This is where the guilt comes in.

I wish I could provide my daughter with a month long beach house rental on the shore where we get all sun-kissed, salty and sandy. I wish we could eat so much gelato on the streets of Rome that it made our bellies hurt. I wish I could take her to the Louvre to see Miss Mona Lisa. I wish we could go to Ubud to see the Legong Dance in an ancient temple.

I know it's not right, good or productive to compare summers. I know I'm ridiculously lucky that we are having the amount of fun we are having. I just wish we were luckier.

I can't, at least right now, give her these experiences. For a mom who wants to give her daughter everything, it's is a big punch of guilt, especially when so many of her friends and my friends are having adventures like those listed above.

My Facebook feed is full of fanciful family adventures, glamorous status updates that I see while sitting in my sweatpants at my too familiar desk.
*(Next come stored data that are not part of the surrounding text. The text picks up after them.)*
-- ==== Sys2Proof/Machine/Coherence.lean ====
section
/-!
DEFINITION. The home of a line: its stable and transient states, the queue of waiting items, snoops, non-caching accesses,
atomics, stashes and directory recovery (R242 to R268; table R259 and its finishing table).
-/
namespace Sys2Proof.Machine
open Sys2Proof

/-! ### Addresses of lines (R317 to R319) -/

/-- KEYID of a DPA (R317). -/
def dpaKey (d : Nat) : Nat := fld d 48 7
/-- Bits 40:0 of a DPA: window and offset (R317). -/
def dpaLow (d : Nat) : Nat := fld d 0 41
/-- A DPA from its low bits and key ID. -/
def dpaOf (low key : Nat) : Nat := key * 2 ^ 48 + low

/-- The PC and PC-local byte of window byte `low` in hand `n` (R319). -/
def route (img : Image) (n low : Nat) : Nat × Nat :=
  let pcs := pcList img n
  let cnt := pcs.length
  let w := low / 2 ^ 30
  let l := pcs.idxOf w * 0x3C000000 + low % 2 ^ 30
  let q := l / 2048
  (pcs.getD (q % cnt) 0, q / cnt * 2048 + l % 2048)

/-- The three conditions under which an access of hand `n` reaches memory (R318). -/
def reaches (img : Image) (n low key : Nat) : Bool :=
  (hPcs img n).getLsbD (low / 2 ^ 30) && low % 2 ^ 30 < 0x3C000000 && key != 0 && (hKeys img n).getLsbD key

/-- The line key of a DPA for hand `n`, if the access reaches memory. -/
def homeLine (s : State) (n dpa : Nat) : Option Nat :=
  if reaches s.ps.active n (dpaLow dpa) (dpaKey dpa) then
    let (pc, loc) := route s.ps.active n (dpaLow dpa)
    some (lineKey pc (loc / 64))
  else none

/-- The DPA of a DVA under held translations (R323, R325). -/
def xlatDpa (xs : List Xlat) (dva : Nat) : Option Nat :=
  (xs.find? fun x => x.dva ≤ dva && dva < x.dva + x.size).map fun x => dpaOf (x.frame + (dva - x.dva)) x.keyId

/-- Bytes split at line edges: address and bytes of each part; `fuel` bounds the parts. -/
def splitLines (dva : Nat) (bs : List Byte) : Nat → List (Nat × List Byte)
  | 0 => []
  | fuel + 1 =>
    if bs = [] then []
    else
      let room := 64 - dva % 64
      (dva, bs.take room) :: splitLines (dva + room) (bs.drop room) fuel

/-- The parts of a range, line by line: address and length. -/
def lineParts (dva len : Nat) : List (Nat × Nat) :=
  (splitLines dva (List.replicate len 0) (len / 64 + 2)).map fun p => (p.1, p.2.length)

/-! ### Lines -/

/-- The directory entry and LLC copy of a line; an absent one is I. -/
def llc (s : State) (k : Nat) : LlcLine := tget {} s.coh.lines k

/-- A line kept in the table whatever its state. -/
def putLlc (k : Nat) (l : LlcLine) (s : State) : State := { s with coh := { s.coh with lines := tput s.coh.lines k l } }
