/-- A Foanaosh message other than HELLO, HELLO_ACK and HEARTBEAT may leave for a peer: Foanaosh is enabled, the peer is UP,
the device is not halted (R68, R392, R414). -/
def foaUp (s : State) (c : Nat) : Bool := !s.cu.halted && s.nu.enable && (tget {} s.nu.peers c).state == .up

/-! ### Results -/

/-- What a step has met becomes its log and its flags (R67, R70). -/
def withSeen (v : Seen) (t : Step) : Step :=
  let eff := v.writes.map fun w => if isHost w.1 then Effect.hostWrite w.1 w.2 else Effect.write w.1 w.2
  let log := t.log ++ eff
  { t with log := log, range := t.range || v.range,
           skipped := t.skipped || v.skipped, fail := if t.fail.isSome then t.fail else v.fail,
           poisoned := t.poisoned || v.poison.isSome, poisonDpa := if t.poisoned then t.poisonDpa else v.poison.getD 0 }

/-- The export entry that a served step reads (R406, R408). -/
def exportOf (s : State) (n e : Nat) : Option ExportEnt := (tget {} s.nu.vfs n).exports[e]?

/-- The output of a REMOTE_GATHER once every part is in: each bag's partials merged and rounded once (R195, R410); a merge
that leaves the window fails with STATE_CONFLICT (R186). -/
def gatherOut (s : State) (t : Step) : Seen :=
  let c := poolCmd t.raw
  (List.range t.bags.length).foldl (fun v j =>
    match t.bags[j]? with
    | none => v
    | some (out, count, terms, cols) =>
      let mine := cols.map fun x => columnAcc x terms
      let parts := s.nu.merged.filter fun m => m.1 == t.id && m.2.1 == j
      let accs := parts.foldl (fun a m =>
        mergeAccs c.op a (m.2.2.1.map fun x => columnAcc x.2 m.2.2.2)) mine
      if !accsFit accs then v.failing .stateConflict
      else
        let v := { v with range := v.range || accs.any fun a => a.range }
        wrWin c.win out 64 (poolBytes c count accs) v) {}

/-- What a step's work gives: the step with its log and flags, what it met, and the bytes a DIGEST has hashed. -/
structure Result where
  step : Step
  seen : Seen := {}
  hashed : Option (List Byte) := none
  deriving DecidableEq, Repr

/-- What a finished step leaves in its log (R70): computed from committed memory. -/
def resultOf (s : State) (t : Step) : Result :=
  match t.opcode, t.gather with
  | 0x41, some (h, b) =>
    match exportOf s t.part b.exportNo with
    | none => { step := { t with fail := some .rights } }
    | some e =>
      let (accs, v) := runServed s t e b
      let back : FoaHead := { h with srcChip := h.dstChip, dstChip := h.srcChip, srcPart := h.dstPart, dstPart := h.srcPart,
                                     roleEpoch := h.srcEpoch, srcEpoch := h.roleEpoch }
      let body : ReplyBody := { tag := b.tag, elemFirst := 0, terms := b.index.length, columns := accs.map compress }
      let t := withSeen v t
      { step := { t with log := [.reply back body] }, seen := v }
  | 0x41, none => let v := runPool s t; { step := withSeen v t, seen := v }
  | 0x42, _ => let v := runPqscan s t; { step := withSeen v t, seen := v }
  | 0x43, _ =>
    let v := runUpdate s t
    let t := withSeen v t
    if v.skipped then { step := t, seen := v }
    else { step := { t with log := t.log ++ [.updateSeq (dfld t.raw 0x30 0 64)] }, seen := v }
  | 0x44, _ => let v := runCopy s t; { step := withSeen v t, seen := v }
  | 0x47, _ => let v := gatherOut s t; { step := withSeen v t, seen := v }
  | 0x48, _ =>
    let o := runDigest s t
    let t := withSeen o.seen t
    let more := match o.root with
      | none => []
      | some r =>
        let d := t.raw
        .measure (dfld d 0x1C 0 32) r :: (if dfld d 0x08 3 1 = 1
          then [.note (dfld d 0x0A 0 5) (dfld d 0x1C 0 32) (dfld d 0x30 0 48) r] else [])
    { step := { t with log := t.log ++ more }, seen := o.seen, hashed := some o.hashed }
  | 0x84, _ => { step := { t with log := [.ckptRecord (dfld t.raw 0x10 0 57)] } }
  | _, _ => { step := t }

/-- An engine's step that fails under R182 counts in LRE_BAD_INDEX (R219). -/
def countBad (t : Step) (v : Seen) (s : State) : State :=
  if opEngine t.opcode && v.bad then { s with lre := { s.lre with badIndex := satAdd 64 s.lre.badIndex 1 } } else s

/-- The lines that a step's work reads are read at their homes; true when they are all in (R259). -/
def readsIn (id : Nat) (s : State) : Bool × State :=
  match findStep s id with
  | none => (false, s)
  | some t => askLines id t.part (resultOf s t).seen.lines s

/-- The lookup tables of a scan's last round stay in the groups of its engines (R177, R205; log 124). -/
def loadLuts (us : List Nat) (luts : List (List Nat)) (s : State) : State :=
  (us.filterMap unitEngine).foldl (fun s e => modEngine e (fun x => { x with luts := lastRound luts }) s) s

/-- The step has done its work: its results enter its log. -/
def finishRun (id : Nat) (s : State) : State :=
  match findStep s id with
  | none => s
  | some t =>
    let r := resultOf s t
    let s := match r.hashed with
      | some bs => { s with fc := { s.fc with digestRuns := bs :: s.fc.digestRuns } }
      | none => s
    let s := if t.opcode = 0x42 then loadLuts t.units r.seen.luts s else s
    countBad t r.seen (modStep id (fun _ => { r.step with phase := .finished }) s)

/-! ### Units -/

/-- A unit still works for a step. -/
def unitHeld (s : State) (u : Nat) : Bool :=
  s.steps.any fun t => (t.phase == .running && t.units.contains u && !t.unitsDone.contains u) ||
    (t.phase == .killed && t.unacked.contains u)

/-- Groups of a step (R176, R192, R200): one for each bag and block of 128 output elements, one for each query, none for an
LRE_UPDATE. -/
def groupsIn (t : Step) : Nat :=
  match t.gather with
  | some (_, b) => ceilDiv b.dim 128
  | none =>
    if t.opcode = 0x43 then 0
    else if t.opcode = 0x42 then (bagList (dfld t.raw 0x08 4 1 == 1) t.members (dfld t.raw 0x0C 0 16)).length
    else (bagList (poolCmd t.raw).batch t.members (poolCmd t.raw).bags).length * ceilDiv (poolCmd t.raw).dim 128

/-- Groups of the steps on a unit. -/
def unitGroups (s : State) (u : Nat) : Nat :=
  ((s.steps.filter fun t => (t.phase == .running && t.units.contains u && !t.unitsDone.contains u) ||
    (t.phase == .killed && t.unacked.contains u)).map groupsIn).sum

/-- The engine's STATE and GROUPS after its shares changed (R217); how many groups, at most four, are in flight while several
could be is a free value (log 125). -/
def touchEngine (s : State) (u : Nat) : State :=
  match unitEngine u with
  | none => s
  | some e =>
    let x := engine s e
    if x.state = .fenced || x.state = .inReset then s
    else if unitHeld s u then
      let most := min 4 (unitGroups s u)
      let (g, s) := if most ≤ 1 then (most - 1, s) else fresh 2 s
      modEngine e (fun x => { x with state := .busy, groups := if most = 0 then 0 else g % most + 1 }) s
    else modEngine e (fun x => { x with state := .idle, groups := 0 }) s

/-- Every engine of a list touched. -/
def touchAll (us : List Nat) (s : State) : State := us.foldl touchEngine s

/-- An engine may be dispatched to: not fenced, not in reset (R442, R478). -/
def engineUp (s : State) (e : Nat) : Bool :=
  !s.fc.fenced.getLsbD e && !s.ps.newEngines.getLsbD e && (engine s e).state ≠ .inReset && (engine s e).state ≠ .fenced

/-- A tile takes steps: its fabric is present and it is not dead (R21, R270). -/
def tileUp (s : State) (t : Nat) : Bool := s.bnd.fabric.getLsbD t && !s.ps.newTiles.getLsbD t && !s.coh.dead.getLsbD t

/-- LC time placed on a unit in the present slot (R166). -/
def placedTime (s : State) (u : Nat) : Nat :=
  ((s.steps.filter fun t => !t.be && t.phase ≠ .queued && t.units.contains u && t.frame == s.tb.tick &&
    (t.slot == s.tb.slot || t.frameScoped)).map fun t =>
      let c := hClass s.ps.active t.part t.cls
      if t.frameScoped then c.fstepNs else c.stepNs).sum

/-! ### The end of a step -/

/-- The lines on which a step's atomics stand (R75). -/
def atomLines (t : Step) : List Nat := uniq (t.log.filterMap fun e => match e with
  | .atomic k _ _ _ => some k
  | _ => none)

/-- Items that waited for a step's atomics go on (R75, R79). -/
def wakeLines (t : Step) (s : State) : State := (atomLines t).foldl (fun s k => drainAll k s) s

/-- A step without references of its own: a template, a descriptor held by its program, or a served step (R325, R360). -/
def heldElsewhere (s : State) (t : Step) : Bool :=
  t.serve.isSome || t.gather.isSome ||
    ((queue s t.queue).kind ≠ .streaming && dfld t.raw 6 15 1 == 0 && (tfind (queue s t.queue).acceptedAt t.index).isSome)

/-- The step leaves with its references (R325). -/
def releaseStep (t : Step) (s : State) : State :=
  let held := heldElsewhere s t
  let s := touchAll t.units (dropServed t (dropStep t.id s))
  let s := { s with nu := { s.nu with out := s.nu.out.filter fun o => !(o.body.isSome && o.step == t.id),
                                      merged := s.nu.merged.filter fun m => m.1 ≠ t.id } }
  if held then s else dropRefs t.part t.objs s

/-- A NAK to the requester of a served step (R397). -/
def nakTo (h : FoaHead) (tag : Nat) (st : Status) (type epoch : Nat) (s : State) : State :=
  let back : FoaHead := { h with srcChip := h.dstChip, dstChip := h.srcChip, srcPart := h.dstPart, dstPart := h.srcPart,
                                 roleEpoch := h.srcEpoch, srcEpoch := h.roleEpoch }
  if !foaUp s h.srcChip then s
  else
    foaSend h.srcChip back (.nak tag st type epoch) { s with nu := { s.nu with naksSent := satAdd 64 s.nu.naksSent 1 } }

/-- A step's command completes (R81, R153, R365): its record is written, its batch members advance or fail, or its served
request is refused; a judge run writes nothing (R494). -/
def finishStep (t : Step) (d : Done) (s : State) : State :=
  let s := releaseStep t s
  if t.judge then s
  else
    match t.gather with
    | some (h, b) => if d.st = .ok then s else nakTo h b.tag d.st 0x10 0 s
    | none =>
      match t.serve with
      | some k =>
        let s := complete (refOf t) { d with detail := t.members.length } s
        if d.st = .ok then t.members.foldl (fun s i => advanceReq t.part k s i) s
        else t.members.foldl (fun s i => failReq t.part d.st s i) s
      | none => complete (refOf t) d s

/-! ### Kills (R79 to R81, R468) -/

/-- The step back in its queue, to run again from its start: a BE step as R167 has it, an LC step at the next slot start (R80; log
140). -/
def requeued (t : Step) : Step :=
  { t with phase := .queued, runB := [], second := [], units := [], unitsDone := [], unacked := [], why := .silent, log := [],
           poisoned := false, poisonDpa := 0, fail := none, unverified := [], range := false, skipped := false,
           waitTags := [], bags := [], frame := 0, slot := 0, rerun := t.be, atsWait := false,
           heldReads := false, asked := [], got := [], awaiting := false, counted := false }

/-- Every unit has acknowledged a kill: the step re-runs, completes or goes silently. -/
def endKill (id : Nat) (s : State) : State :=
  match findStep s id with
  | none => s
  | some t =>
    match t.why with
    | .rerun => modStep id requeued s
    | .complete st => finishStep t { st := st } s
    | .silent => releaseStep t s

/-- The strength of a kill's reason: a later, stronger one replaces an earlier one. -/
def whyRank : KillWhy → Nat
  | .rerun => 0
  | .complete _ => 1
  | .silent => 2

/-- STEP_KILL to a tile, a kill on the interconnect to an engine. -/
def sendKill (t : Step) (s : State) (u : Nat) : State :=
  match unitTile u with
  | some x => emit (.stepKill x t.id (domainGen s x)) s
  | none => emit (.unitKill u t.id) s

/-- A step is killed (R79). One whose slot's commit is in progress is left to that commit. -/
def killStep (why : KillWhy) (id : Nat) (s : State) : State :=
  match findStep s id with
  | none => s
  | some t =>
    match t.phase with
    | .queued => if why = .rerun then s else endKill id (modStep id (fun t => { t with why := why }) s)
    | .killed => modStep id (fun t => if whyRank t.why < whyRank why then { t with why := why } else t) s
    | _ =>
      if t.phase = .finished && s.cu.open_ = some (t.frame, t.slot) then s
      else
        let s := modStep id (fun x => { x with phase := .killed, log := [], why := why, unacked := t.units }) s
        let left := t.unverified.map fun b => (t.frame, t.slot, b.1, b.2)
        let s := { s with cu := { s.cu with blocks := s.cu.blocks ++ left } }
        let s := { s with nu := { s.nu with out := s.nu.out.filter fun o => !(o.body.isSome && o.step == id),
                                            merged := s.nu.merged.filter fun m => m.1 ≠ id } }
        let s := t.units.foldl (sendKill t) s
        let s := wakeLines t s
        if t.units = [] then endKill id s else touchAll t.units s

/-- A unit acknowledges the kill of a step (R468). -/
def ackKill (unit id : Nat) (s : State) : State :=
  match findStep s id with
  | none => s
  | some t =>
    if t.phase = .killed && t.unacked.contains unit then
      let left := t.unacked.filter fun u => u ≠ unit
      let s := touchEngine (modStep id (fun t => { t with unacked := left }) s) unit
      if left = [] then endKill id s else s
    else s

/-- Data that feeds a step is checked for parity at unit `u`: on an error the step is killed and runs again, once; a second one
completes it with KILLED (R439). The answer tells that the step has lost its data. -/
def stepParity (u id : Nat) (bad : Bool) (s : State) : Bool × State :=
  match findStep s id with
  | none => (false, s)
  | some t =>
    match parityCheck u (some t.part) bad s with
    | (none, s) => (false, s)
    | (some inj, s) =>
      let m : FMsg := { source := u, kind := 0, part := some t.part, ctx := t.ctx, queue := t.queue, op := t.opcode,
                        injected := inj }
      let why : KillWhy := if t.judge then .silent else if t.parityFails = 0 then .rerun else .complete .killed
      let s := modStep id (fun t => { t with parityFails := t.parityFails + 1 }) s
      (true, killStep why id (if t.parityFails = 0 then reportParity 0x0A m s else reportParity 0x0B { m with status := .killed } s))

/-! ### Dispatch (R166) -/

/-- A unit holds no LC step in the present slot (R166, R167). -/
def noLc (s : State) (u : Nat) : Bool :=
  !s.steps.any fun t => !t.be && t.phase ≠ .queued && t.units.contains u && t.frame == s.tb.tick &&
    (t.slot == s.tb.slot || t.frameScoped)

/-- A unit may take a step: any for LC, a free one for BE, and one without LC work for a re-run (R166, R167). -/
def unitFits (s : State) (be rerun : Bool) (u : Nat) : Bool := (!be || !unitHeld s u) && (!rerun || noLc s u)

/-- A REMOTE_GATHER's shard list, its bags split by shard with their local parts reduced, and what reading them has met
(R407, R408). -/
def splitBags (s : State) (t : Step) : List Shard × List GatherBag × Seen :=
  let c := poolCmd t.raw
  let (shards, v) := shardList s t {}
  let (bags, v) := (bagList c.batch t.members c.bags).foldl (fun (acc : List GatherBag × Seen) j =>
    let (b, v) := gatherBag s t shards j acc.2
    (acc.1 ++ [b], v)) ([], v)
  (shards, bags, v)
Status updates that seem to scream OH MY GOD THIS IS THE BEST SUMMER EVER AND YOUR SUMMER SUCKS. Honestly, I do like to see the updates. I'm happy for my friends and family. Really, I'm not being sarcastic. They're seeing the world and giving their kids memories that will last a lifetime. But it would be a lie to say that it didn't give my skin a slightly greenish hue of jealousy. This is a common reaction. A study found that vacation photos caused 56.3 percent of envious feelings found on Facebook.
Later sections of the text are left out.